Work item:
The response must contain every line below in which "rowStride" appears.

══ Provided material

/-! ### Geometry (R156, R159, R231, R233, R238) -/

/-- Elements of a block or group of a format; 1 where the format has no scale. -/
def blockSize (w : W64) : Nat := if fmtMx (fmtOf w) then 32 else if fmtAsym (fmtOf w) then gsize (fld w 8 2) else 1

/-- Bytes of a block's metadata. -/
def metaBytes (w : W64) : Nat := if fmtMx (fmtOf w) then 1 else if fmtAsym (fmtOf w) then 4 else 0

/-- Metadata of a missing element (R160). -/
def metaNone (w : W64) : Nat := if fmtMx (fmtOf w) then 0x7F else if fmtAsym (fmtOf w) then 0x3C00 else 0

def ceilDiv (a b : Nat) : Nat := (a + b - 1) / b

/-- Row bytes of n elements. -/
def rowBytes (w : W64) (n : Nat) : Nat := ceilDiv (n * fmtBits (fmtOf w)) 8

/-- n elements padded to whole blocks. -/
def padBlock (w : W64) (n : Nat) : Nat := ceilDiv n (blockSize w) * blockSize w

/-- Bytes between row starts. -/
def rowStride (w : W64) (pitch n : Nat) : Nat := if pitch == 0 then rowBytes w n else pitch

/-- Bytes of a local range of rows rows of n elements; a destination runs to the end of its padding (R231). -/
def spanOf (w : W64) (pitch n rows : Nat) (dst : Bool) : Nat :=
  (rows - 1) * rowStride w pitch n + rowBytes w (if dst then padBlock w n else n)

/-! ### Checks at issue (R231, R152, R290, R291) -/

/-- The format of the bank where a local descriptor of this core lies. -/
def descFmt (p : Pad) (d : W64) : W64 :=
  if ldRing d then ((ringAt p (ldQ d)).map fun r => bankFmt p r.base).getD 0#64 else bankFmt p (ldAddr d)

/-- The causes of a local side of rows rows of n elements; dst: a destination; lad: of a ladle read; near: the near side, whose range
must stay within its slot or bank. The far range of a .L2L that leaves them ends the copy with a bounds fault instead (R248, log 78). -/
def sideCauses (u : Unit) (d : W64) (dst lad near : Bool) (n rows : Nat) : List Nat :=
  let w := descFmt u.pad d
  let span := spanOf w (ldPitch d) n rows dst
  (if ldZero d false then [] else [0x23])
    ++ (if ldPitch d != 0 && ldPitch d < rowBytes w n && !(ldRing d && (ringAt u.pad (ldQ d)).isNone) then [0x23] else [])
    ++ (if ldRing d then
          if lad then []
          else
            match ringAt u.pad (ldQ d) with
            | none => [0x23]
            | some r =>
              if (dst && !mayProduce u r) || (!dst && (r.cons != 1 || r.thr != 1)) || (near && r.size < span) then [0x23] else []
        else
          (if padOk u.pad.banks (ldAddr d) (min span (Config.padBytes - ldAddr d)) then [] else [0x17])
            ++ (if !near || ldAddr d % Config.bankBytes + span ≤ Config.bankBytes then [] else [0x23]))
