-- ==== Sys2Proof/Machine/Creg.lean ====
section
/-! DEFINITION. MFCR and MTCR with their checks, and what comes about when a control-register write lands (R52 to R57,
R78, R157, R217, R289, R299, R404). -/

namespace Sys2Proof.Machine

/-- The bank whose format register a number names, when the unit does not hold that bank (R152). -/
def crForeignBank (u : Unit) (n : Nat) : Bool := 0x050 ≤ n && n < 0x060 && !u.pad.banks.getLsbD (n - 0x050)

/-- Whether the active levels of a loop stack are proper (R78). -/
def loopsOk (l : LoopState) : Bool :=
  l.depth ≤ 4 &&
    (upto 0 l.depth).all fun i =>
      let st := fun k => (nth l.start.toList k 0#19).toNat
      let en := fun k => (nth l.last.toList k 0#19).toNat
      let sel := fun k => nth l.sel.toList k 0#2
      st i ≤ en i && (i == 0 || (st (i - 1) ≤ st i && en i ≤ en (i - 1))) && (upto 0 i).all fun k => sel k != sel i

/-- Whether a write of a format register is valid (R157). -/
def fmtValid (v : W64) : Bool :=
  fld v 0 4 ≤ 0xC && !(fld v 8 2 == 3 && (fld v 0 4 == 0xA || fld v 0 4 == 0xB)) && fld v 16 11 + fld v 32 12 ≤ 2048
    && fld v 60 4 == 0 && fld v 44 4 == 0 && fld v 27 5 == 0 && fld v 10 6 == 0 && fld v 4 4 == 0

/-- Whether a write of CR.GXMODE is valid (R289). -/
def gxValid (v : W64) : Bool := fld v 56 2 != 3 && fld v 58 6 == 0 && fld v 37 19 == 0 && fld v 16 21 % 4 == 0

/-- The trap that a write of v to control register n raises at issue. -/
def crWriteTrap (s : State) (n : Nat) (v : W64) : Option (Nat × BitVec 12) :=
  let u := s.unit
  let num := BitVec.ofNat 12 n
  if !crAssigned n then some (0x16, num)
  else if crForeignBank u n then some (0x17, num)
  else if 0x014 ≤ n && n < 0x01C then
    let lv := if n < 0x018 then n - 0x014 else n - 0x018
    if lv < u.loops.depth && !loopsOk (crPoke u n v).loops then some (0x14, 0#12) else none
  else if n == 0x01C then (if loopsOk (setLdepth u.loops v) then none else some (0x14, 0#12))
  else if 0x050 ≤ n && n < 0x060 then (if fmtValid v then none else some (0x19, num))
  else if n == 0x083 then
    let q := BitVec.ofNat 12 u.cr.qsel.toNat
    match selRing u with
    | none => some (0x21, q)
    | some r => if ringBusy u u.cr.qsel || !qidxOk r v then some (0x21, q) else none
  else if n == 0x0A0 then
    (if gxValid v then none else some (0x2A, num))
  else if n == 0x0A2 then
    let ok :=
      fld v 6 58 == 0 && !u.cr.cbarPend &&
        match ringAt u.pad (v.setWidth 6) with
        | some r => r.cons == 0 && r.perm.testBit u.cr.lcore.toNat
        | none => false
    if ok then none else some (0x2A, num)
  else none

/-- MFCR Gd, CR (R52): the value as it stands at issue. -/
def slotMfcr (d : BitVec 6) (n : BitVec 11) (g : BitVec 4) (s : State) : SlotAnswer :=
  guarded g s fun s =>
    if !crAssigned n.toNat then .trap 0x16 (n.setWidth 12)
    else if crForeignBank s.unit n.toNat then .trap 0x17 (n.setWidth 12)
    else .go (pushG s 1 d (crRead s n.toNat))

def execMfcr (d : BitVec 6) (n : BitVec 11) (g : BitVec 4) (s : State) : Host.Outcome State Fault Refusal :=
  issueOne false false 1 false (slotMfcr d n g) s

/-- MTCR CR, Gd (R52): the write lands 1 issue cycle later; a write of CR.DRAWHI draws its NS entry (R404). -/
def slotMtcr (d : BitVec 6) (n : BitVec 11) (g : BitVec 4) (s : State) : SlotAnswer :=
  guarded g s fun s =>
    let v := gReg s.unit d
    match crWriteTrap s n.toNat v with
    | some (cause, code) => .trap cause code
    | none =>
      if n == 0x0D1#11 then
        if canDraw s.unit s.unit.ns 1 then .go (s.mapUnit fun u => push { u with ns := u.ns + 1 } 1 (.cr n v) 0#6) else .block
      else .go (s.mapUnit fun u => push u 1 (.cr n v) 0#6)

def execMtcr (d : BitVec 6) (n : BitVec 11) (g : BitVec 4) (s : State) : Host.Outcome State Fault Refusal :=
  issueOne false false 1 false (slotMtcr d n g) s

/-- A write of CR.LDEPTH takes effect (R78). -/
def execCrLdepthWrite (v : W64) (s : State) : Host.Outcome State Fault Refusal :=
  .next (if loopsOk (setLdepth s.unit.loops v) then crLand s 0x01C v else s)

/-- A write of CR.LSTARTn or CR.LENDn takes effect (R78). -/
def execCrLstartLendWrite (n : BitVec 11) (v : W64) (s : State) : Host.Outcome State Fault Refusal :=
  .next (if 0x014 ≤ n.toNat && n.toNat < 0x01C && (crWriteTrap s n.toNat v).isNone then crLand s n.toNat v else s)

/-- A write of a bank's format register takes effect (R157, R158). -/
def execCrBankfWrite (bank : BitVec 4) (v : W64) (s : State) : Host.Outcome State Fault Refusal :=
  .next (if (crWriteTrap s (0x050 + bank.toNat) v).isNone then crLand s (0x050 + bank.toNat) v else s)

/-- Raw indices of the selected descriptor take effect (R217). -/
def execCrQidxWrite (v : W64) (s : State) : Host.Outcome State Fault Refusal :=
  .next (if (crWriteTrap s 0x083 v).isNone then crLand s 0x083 v else s)

/-- A write of CR.GXMODE takes effect (R289). -/
def execCrGxmodeWrite (v : W64) (s : State) : Host.Outcome State Fault Refusal :=
  .next (if (crWriteTrap s 0x0A0 v).isNone then crLand s 0x0A0 v else s)

/-- An arrival at the cluster barrier by the unit on a logical core of the gang (R299): this unit's own, or another core's,
which the model knows by its arrival and the ring that it names (log 1). -/
def execCrCbarWrite (core : BitVec 4) (v : W64) (s : State) : Host.Outcome State Fault Refusal :=
  .next
    (if core == s.unit.cr.lcore then (if (crWriteTrap s 0x0A2 v).isNone then crLand s 0x0A2 v else s)
     else if inGang s.unit core.toNat && fld v 6 58 == 0 && !s.unit.cr.cbarPeers.getLsbD core.toNat then
       barrierAdvance (s.mapCr fun c =>
         { c with
           cbarPeers := c.cbarPeers ||| BitVec.ofNat 16 (2 ^ core.toNat)
           cbarRings := mset c.cbarRings core.toNat (v.setWidth 6) })
     else s)

/-- A release record in a ring that stands at r and has room: one slot is taken, GEN is written as 8 bytes at its start, and the
slot is committed or filled (R299). -/
def putRecord (pad : Pad) (q : BitVec 6) (r : Ring) (gen : BitVec 24) : Pad :=
  setRing (padWrite pad (r.addr r.rsv) 8 gen.toNat) q
    (some (if r.reorder then (r.reserve 1).fill r.rsv else (r.reserve 1).commitOne))

/-- The barrier block writes the unit's own release record; with no room it waits (R203, R299). -/
def barrierCommit (u : Unit) : Unit :=
  match u.cr.cbarRecs with
  | [] => u
  | (q, gen) :: rest =>
    match ringAt u.pad q with
    | none => { u with cr.cbarRecs := rest }
    | some r =>
      if (shownRing u q r).room == 0 then u
      else { u with pad := putRecord u.pad q r gen, cr.cbarRecs := rest }

/-- The release record of another core of the gang: written, or kept while its ring has no room. The model drops one whose ring it does
not hold (log 1). -/
def peerRecordOut (s : State) (x : Nat × BitVec 6 × BitVec 24) : State :=
  match (mget s.peers x.1).bind fun p => (ringAt p x.2.1).map fun r => (p, r) with
  | none => s
  | some (p, r) =>
    if r.room == 0 then s.mapCr fun c => { c with cbarOut := c.cbarOut ++ [x] }
    else { s with peers := mset s.peers x.1 (putRecord p x.2.1 r x.2.2) }

/-- R299: the barrier block writes the release records of a completed generation; for a gang that is not resident they wait (R204). -/
def execBarrierRecordCommit (s : State) : Host.Outcome State Fault Refusal :=
  .next
    (if !coreResident s then barrierAdvance s
    else
    let s := (barrierAdvance s).mapUnit barrierCommit
    s.unit.cr.cbarOut.foldl peerRecordOut (s.mapCr fun c => { c with cbarOut := [] }))

/-- A write of CR.DRAWHI takes effect: the register and the 16-byte write of DRAWBASE, whose NS entry it draws (R404). -/
def execCrDrawhiWrite (v : W64) (s : State) : Host.Outcome State Fault Refusal :=
  .next (if canDraw s.unit s.unit.ns 1 then crLand (s.mapUnit fun u => { u with ns := u.ns + 1 }) 0x0D1 v else s)

/-- A write of CR.FLAGSET takes effect: bit 5 sets RESZ (R404). -/
def execCrFlagsetWrite (v : W64) (s : State) : Host.Outcome State Fault Refusal := .next (crLand s 0x0D3 v)

end Sys2Proof.Machine
end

════

Task answer:
def rowStride (w : W64) (pitch n : Nat) : Nat := if pitch == 0 then rowBytes w n else pitch
  (rows - 1) * rowStride w pitch n + rowBytes w (if dst then padBlock w n else n)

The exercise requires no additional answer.